FIG. 2 is a diagram of a first example instrument for use in pointing.
FIG. 3 is a diagram of a second example instrument for use in pointing.
FIG. 4 is a diagram of a third example instrument used for pointing.
FIG. 5 is a diagram showing a relationship between three-dimensional coordinates and image coordinates in an imaging form by center projection.
FIG. 6 is a diagram illustrating invariant feature amounts that can be extracted from an image.
FIG. 7 is a diagram illustrating motion parallax.
FIG. 8 is a view for explaining a method of expressing the inclination of the object surface.
FIG. 9 is a flowchart illustrating the operation of an affine flow analysis unit.
FIG. 10 is a flowchart illustrating an operation of a pointing information generation unit.
FIG. 11 is a diagram showing a 3D (three-dimensional) model of a pointer.
FIG. 12 is a diagram showing a data structure of gesture patterns stored in a gesture pattern storage unit.
FIG. 13 is a view showing an image obtained by superimposing a part of an input image with a 3D model.
FIG. 14 is a block diagram of a system for discriminating independent movement according to another embodiment of the present invention.
FIG. 15 is a distribution map of translational motion directions.
FIG. 16 is a configuration diagram of a moving image processing apparatus according to another embodiment of the present invention, which is applied to a system that acquires a 3D model from a plurality of images and synthesizes an image when an object is viewed from another direction.
FIG. 17 is a diagram illustrating matching in consideration of image deformation by affine transformation.
FIG. 18 is a diagram illustrating a relationship between two virtual parallaxes.
[Explanation of symbols]
1. Image input unit
2 ... Feature point extraction unit
3 ... Affine flow analysis unit
4 ... Pointing information generator
5 ... Status switching part
6 ... Gesture pattern matching section
7 ... Gesture pattern storage
8 Pointer display section
9 ... 3D model storage
10: Image composition unit
11 ... Image display section
12 ... Pointer model storage unit
21 ... Moving image input unit
22 ... Feature point extraction unit
23 ... Translational flow calculator
24 ... Independent motion division
31. Image input unit
32. Feature point extraction unit
33 ... Initial correspondence search unit
34 ... Interface part
35. Image composition unit
36. Image display section
37 ... Corresponding feature update unit
38. Structure extraction unit

Claims

画像に対応する画像情報を入力する画像入力手段と、前記画像から同一平面上の少なくとも３つの第１の特徴点と該同一平面上にない１つの第２の特徴点を抽出するため前記画像情報に対して特徴点抽出処理を行う特徴点抽出手段と、前記第２の特徴点と同じ座標にあって、前記第１の特徴点の移動速度のアフィン変換で決まる移動速度を持つ仮想点を求め、この仮想点と前記第２の特徴点との差に基づいて仮想視差を求め、この仮想視差の方向から並進運動方向を求める並進フロー計算部と、上記並進フロー計算部で計算した並進運動方向を用いて異なる運動をしている領域を分割する独立運動分割部とを具備する動画像処理装置。
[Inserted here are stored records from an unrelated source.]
/-- A tile that stops at an abort: its queues, tokens, semaphores, commands and receives are cleared, its other state is kept, and it
becomes idle (R138). DESIGN CHOICE (log 108): the stores it has issued are completed, and what it has issued to its own registers and stores does not
land. -/
def Tile.stop (t : Tile) : Tile :=
  { t with qs := .reset, pend := (t.pend.filter (·.act.stands)).map Pend.complete, run := false,
           fe := { Fetch.reset with store := t.fe.store },
           st := t.st.noSpills,
           en := { Engines.reset with gens := t.en.gens, nextKey := t.en.nextKey },
           sq := { t.sq with flight := none, carries := [] },
           ct := { t.ct with handler := false, reqs := [], early := [], joined := false, released := false, latch := false, halted := true,
                             saved := [], savedSkip := [], lands := [], loops := [], shadow := [] },
           id := { t.id with active := false } }

/-- The words of the record of a gang (R140). -/
def State.gangRecord (s : State) (g : Gang) (i : AbortInfo) : FaultRec :=
  let tile : Word := match i.tile with
    | none => BitVec.ofNat 64 (2 ^ 64 - 1)
    | some n => BitVec.ofNat 64 ((n - g.base) * 2 ^ 32 + n)
  ⟨i.cause, i.sub, g.part,
   [g.id, g.word 0, g.word 3, g.lastMark, BitVec.ofNat 64 s.stamp,
    BitVec.ofNat 64 (g.base + g.log2 * 2 ^ 16 + wfld (g.word 4) 24 4 * 2 ^ 24), tile, i.va, i.info, i.w50, i.w58], g.markmap, true⟩

/-- Is a tile of a gang a member of the group that a pending reduction is on? -/
def State.gangJoins (s : State) (g : Gang) (r : Reduction) : Bool :=
  r.part == g.part && (match find (s.part r.part).groups r.group with
    | some x => x.members.any (fun m => !memberEng m && (memberPlace m).pkg == s.pkg && g.has (memberPlace m).tile)
    | none => false)

/-- Abort a gang (R138): the collectives pending on a group with one of its ranks fail with REMOTEFAULT, or with FENCED when that ends it (R63); its
tiles stop and become idle, its saved context is freed with it, and one record is written. -/
def State.abortGang (s : State) (g : Gang) (i : AbortInfo) : State :=
  let r := s.gangRecord g i
  let s := s.failReds (if i.cause = 3 then 2 else 5) (s.gangJoins g)
  let s := if g.onTiles then g.tiles.foldl (fun s n => s.modTile n Tile.stop) s else s
  let s := { s with gangs := s.gangs.filter (· != g) }
  s.writeRecord r

/-- A tile is fenced or withdrawn: the gangs whose saved contexts it holds can no longer be restored (R137). -/
def State.loseSaved (s : State) (n : Nat) : State :=
  { s with gangs := s.gangs.map (fun g => if g.has n && !g.onTiles then { g with lost := true } else g) }

/-! ### Traps -/

/-- The trap codes of R164. -/
def tILLINSN : Nat := 0x01
def tILLLINE : Nat := 0x02
def tILLSYSW : Nat := 0x03
def tILLMODE : Nat := 0x04
def tTRANSLATION : Nat := 0x05
def tSCHEDMISS : Nat := 0x06
def tCHANNEL : Nat := 0x07
def tOVERFLOW : Nat := 0x08
def tUNCORR : Nat := 0x09
def tADDR : Nat := 0x0A
def tSWTRAP : Nat := 0x0B
def tTOWPATH : Nat := 0x0C
def tLOOP : Nat := 0x0D
def tDOUBLE : Nat := 0x0E

/-- TRAP.CAUSE at entry (R165). -/
def causeWord (t : Tile) (q : TrapReq) : Word :=
  BitVec.ofNat 64 (q.col * 2 ^ 44 + b2n q.res * 2 ^ 40 + t.ct.loops.length * 2 ^ 37 + b2n t.ct.mode * 2 ^ 32 + q.sub * 2 ^ 8 + q.code)

/-- Word 0x50 of a record: the code and the word address of the faulting stream (R165). -/
def word50 (code : Nat) (xpc : Word) : Word := BitVec.ofNat 64 (code + wfld xpc 2 56 * 2 ^ 8)

/-- A trap that waits for CT to take it (R161, R163). -/
def Tile.request (t : Tile) (q : TrapReq) : Tile := { t with ct := { t.ct with reqs := t.ct.reqs ++ [q] } }

/-- Does the Flight of a tile stand with a trap of its own (R57, R200)? -/
def Tile.flightTrapped (t : Tile) (f : Flight) : Bool :=
  (t.ct.reqs ++ t.ct.early).any (fun q => q.xpc == f.pc && q.col == 6) || (t.ct.handler && t.ct.xpc == BitVec.ofNat 64 f.pc && wfld t.ct.cause 44 4 == 6)

/-- Is a Flight instruction of the tile inside a level (R203)? It stands between levels at the count at which its last level fell due, and a level
whose value is late has not ended; a level that its own trap has ended, and the final combine behind the last level, are none. -/
def Tile.midLevel (t : Tile) : Bool :=
  match t.sq.flight with
  | some f => decide (f.lev < f.stages) && (f.last != t.cnt || f.miss.isSome) && !t.flightTrapped f
  | none => false

/-- Is an `MTILE` of the tile inside a K-row group (R372)? A group ends with the count of its last row step. -/
def Tile.midGroup (t : Tile) : Bool :=
  t.pend.any (fun p => match p.act with | .mtStep _ _ _ _ _ _ _ => true | _ => false) && t.mx.edge != t.cnt
/-- Does a trap wait for the end of a level or of a K-row group? DEDUCED (log 111): a `SCHEDMISS`, which ends a miss for which the gang stands, waits
for neither. -/
def Tile.holdsTrap (t : Tile) (code : Nat) : Bool := (t.midLevel || t.midGroup) && code != 0x06 && !t.ct.handler

/-- TAKING A TRAP (R161, R165): a trap that arrives during a level of a Flight instruction or a K-row group of an `MTILE` waits for the end of it, but for
the end of a schedule miss (R202, R203, R372); a trap while TRAP is 1 does not enter and aborts the gang with DOUBLE. Otherwise the trap
registers are loaded, CT's queue and the loop stack go into their shadows, the tile enters maintenance mode with TRAP set,
CT fetches from offset 0 of the locked region, and the tile raises its gang's stall wire (R155). -/
def State.takeTrap (s : State) (n : Nat) (q : TrapReq) : State :=
  let t := s.tile n
  if t.holdsTrap q.code then s.modTile n (·.request q)
  else if t.ct.handler then
    match s.gangOf n with
    | none => s.modTile n Tile.stop
    | some g => s.abortGang g ⟨2, 0, some n, 0, 0, word50 tDOUBLE t.ct.xpc,
        BitVec.ofNat 64 (wfld t.ct.cause 0 8 + q.xpc / 4 % 2 ^ 56 * 2 ^ 8)⟩
  else
    let c := { t.ct with
      cause := causeWord t q, epc := BitVec.ofNat 64 (s.ctPc n), xpc := BitVec.ofNat 64 q.xpc, fpc := BitVec.ofNat 64 t.fe.pc,
      xva := if q.code = tTRANSLATION then q.va else t.ct.xva,
      xinfo := if q.code = tTRANSLATION then q.info else t.ct.xinfo,
      saved := t.iq .ct, savedTgt := t.fe.tgt, savedDrain := t.fe.drain, savedSkip := t.fe.skip, shadow := t.ct.loops, loops := [],
      handler := true, mode := true, prior := none, early := t.ct.reqs, reqs := [] }
    let t := (t.setIq .ct [])
    let t := { t with ct := c, fe := { t.fe with pc := 0, buf := [], tgt := false, drain := false, skip := [], at_ := s.stamp + 1, on := true } }
    (s.setTile n t).raiseWire n

/-- RETURNING FROM A TRAP (R162, R318): the loop stack, the mode, the fetch position and CT's queue come back from the trap
state, TRAP is cleared, and the tile lowers its source of the stall wire. -/
def State.returnFromTrap (s : State) (n : Nat) : State :=
  let t := s.tile n
  let t := t.setIq .ct t.ct.saved
  let c := { t.ct with loops := t.ct.shadow, shadow := [], mode := t.ct.cause.getLsbD 32, handler := false, saved := [], savedSkip := [], reqs := t.ct.early ++ t.ct.reqs, early := [] }
  let t := { t with ct := c, fe := { t.fe with pc := t.ct.fpc.toNat, buf := [], tgt := t.ct.savedTgt, drain := t.ct.savedDrain, skip := t.ct.savedSkip, at_ := s.stamp + 1 } }
  (s.setTile n t).lowerWire n

/-- A plain trap request. -/
def trapReq (code col xpc sub : Nat) : TrapReq := ⟨code, col, xpc, sub, false, 0, 0⟩

/-- The trap of a word of a column at its own address. -/
def State.trapAt (s : State) (n : Nat) (c : Col) (code xpc sub : Nat) : State := s.takeTrap n (trapReq code (colCode c) xpc sub)

/-- The coding of an access kind in XFLT.INFO.ACC (R84). -/
def accCode (a : Acc) : Nat :=
  match a with
  | .rd => 0 | .wr => 1 | .rmw => 2 | .fetch => 3

/-- XFLT.INFO (R84). -/
def xfltInfo (va part col acc : Nat) (f : Flt) : Word :=
  BitVec.ofNat 64 (vaDie va * 2 ^ 32 + part * 2 ^ 28 + col * 2 ^ 24 + f.lvl * 2 ^ 18 + acc * 2 ^ 8 + f.sub)

/-- The failed bridge between a tile and a die is named (R13); so is the one on the way to the owner of an address, when a fault is NODIE. -/
def State.nameBridge (s : State) (n d : Nat) : State := s.nameFailed n (dieOf n) d
def State.nameRoute (s : State) (n va : Nat) (f : Flt) : State := if f.sub != 2 then s else s.nameWay n (dieOf n) va

/-- The TRANSLATION trap (R83, R164). A NODIE fault also names the bridge to Wharf (R13). -/
def State.trapXlat (s : State) (n : Nat) (col xpc va acc : Nat) (f : Flt) (res : Bool) : State :=
  (s.nameRoute n va f).takeTrap n ⟨tTRANSLATION, col, xpc, f.sub, res, BitVec.ofNat 64 va, xfltInfo va (s.tile n).id.part col acc f⟩

/-! ### Release and acquire -/

/-- Does a mask hold class 0 or 1, and is a scope wider than the tile (R176, R177)? -/
def touchesCache (mask : BitVec 4) (scope : Nat) : Bool := scope != 0 && (mask.getLsbD 0 || mask.getLsbD 1)

/-- Has the column a fault that waits for CT, or that CT's handler is resolving (R163)? -/
def Tile.faulted (t : Tile) (c : Col) : Bool :=
  (t.ct.reqs ++ t.ct.early).any (fun q => q.col == colCode c) || (c != .ct && t.ct.handler && wfld t.ct.cause 44 4 == colCode c)

/-- A command that has started and has accesses left. -/
def Cmd.open_ (c : Cmd) : Bool := c.started && !c.performed
/-- The key of a direct store that has issued and has not performed. -/
def Pend.storeKey (p : Pend) (lim : Nat) : Option Nat :=
  match p.act with
  | .coStore _ _ _ _ _ _ key _ => if p.due ≤ lim then some key else none
  | _ => none
/-- The part of a release's prior set that has still to perform (R176), by keys: the direct stores that issued in an earlier cycle, and the
commands of the classes that started before the present cycle, by TIME.PRE. What an engine has to do that stands until the handler resolves
its fault is not awaited in the handler (log 89). -/
def Tile.priorKeys (t : Tile) (now : Nat) (mask : BitVec 4) : List Nat :=
  let keys := fun (b : Bool) (col : Col) (l : List Cmd) =>
    if b && !(t.ct.handler && t.faulted col) then (l.filter (fun c => c.open_ && decide (c.since < now))).map (·.key) else []
  (if mask.getLsbD 1 then t.pend.filterMap (·.storeKey t.cnt) else []) ++
    keys (mask.getLsbD 2) .ce t.en.ceq ++ keys (mask.getLsbD 2) .sq t.en.spq ++ keys (mask.getLsbD 3) .lk t.en.lkq
/-- Has everything performed that a list of keys names? -/
def Tile.priorDone (t : Tile) (l : List Nat) : Bool :=
  l.all (fun k => !(t.en.ceq ++ t.en.lkq ++ t.en.spq).any (fun c => c.key == k && c.open_) &&
    !t.pend.any (fun p => match p.act with | .coStore _ _ _ _ _ _ key _ => key == k | _ => false))

/-- A CT word that is a release waits for its prior set (R176, R178), which is fixed in the first cycle in which the word could act. -/
def awaitPrior (s : State) (n : Nat) (mask : BitVec 4) (f : State → Out) : Out :=
  let t := s.tile n
  let l := match t.ct.prior with | some l => l | none => t.priorKeys s.tm.pre mask
  let s := s.modTile n (fun t => { t with ct := { t.ct with prior := some l } })
  if t.priorDone l then f s else .next s

/-- The cache side of a release: every dirty byte is written back first (R176). -/
def State.releaseCache (s : State) (n : Nat) (mask : BitVec 4) (scope : Nat) : State :=
  if touchesCache mask scope then s.cleanCache n (fun _ => true) else s
/-- Does a release or an acquire wait for dirty bytes that a slice holds (R87, R90, R176, R177)? -/
def State.cacheHeld (s : State) (n : Nat) (mask : BitVec 4) (scope : Nat) : Bool := touchesCache mask scope && s.backHeld n (fun _ => true)

/-- The cache side of an acquire: the cache is cleaned and invalidated (R177). -/
def State.acquireCache (s : State) (n : Nat) (mask : BitVec 4) (scope : Nat) : State :=
  if touchesCache mask scope then s.flushCache n else s

/-- A CT word goes on when the cache side of its release, or of its acquire, is done. -/
def withRelease (s : State) (n : Nat) (mask : BitVec 4) (scope : Nat) (f : State → Out) : Out :=
  let s := s.releaseCache n mask scope
  if s.cacheHeld n mask scope then .next s else f s
def withAcquire (s : State) (n : Nat) (mask : BitVec 4) (scope : Nat) (f : State → Out) : Out :=
  let s := s.acquireCache n mask scope
  if s.cacheHeld n mask scope then .next s else f s

/-- CAP.MXWAKE and CAP.MISSWAIT (R271). -/
def mxWake : Nat := 24
def missWait : Nat := 65536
Image input means for inputting image information corresponding to an image, and the image information for extracting at least three first feature points on the same plane and one second feature point not on the same plane from the image A feature point extracting means for performing a feature point extraction process on the image, and a virtual point having a moving speed determined by affine transformation of the moving speed of the first feature point at the same coordinates as the second feature point A translational flow calculation unit that obtains a virtual parallax based on a difference between the virtual point and the second feature point, and obtains a translational motion direction from the direction of the virtual parallax, and a translational motion direction calculated by the translational flow calculation unit A moving image processing apparatus comprising: an independent motion dividing unit that divides regions that perform different motions using the.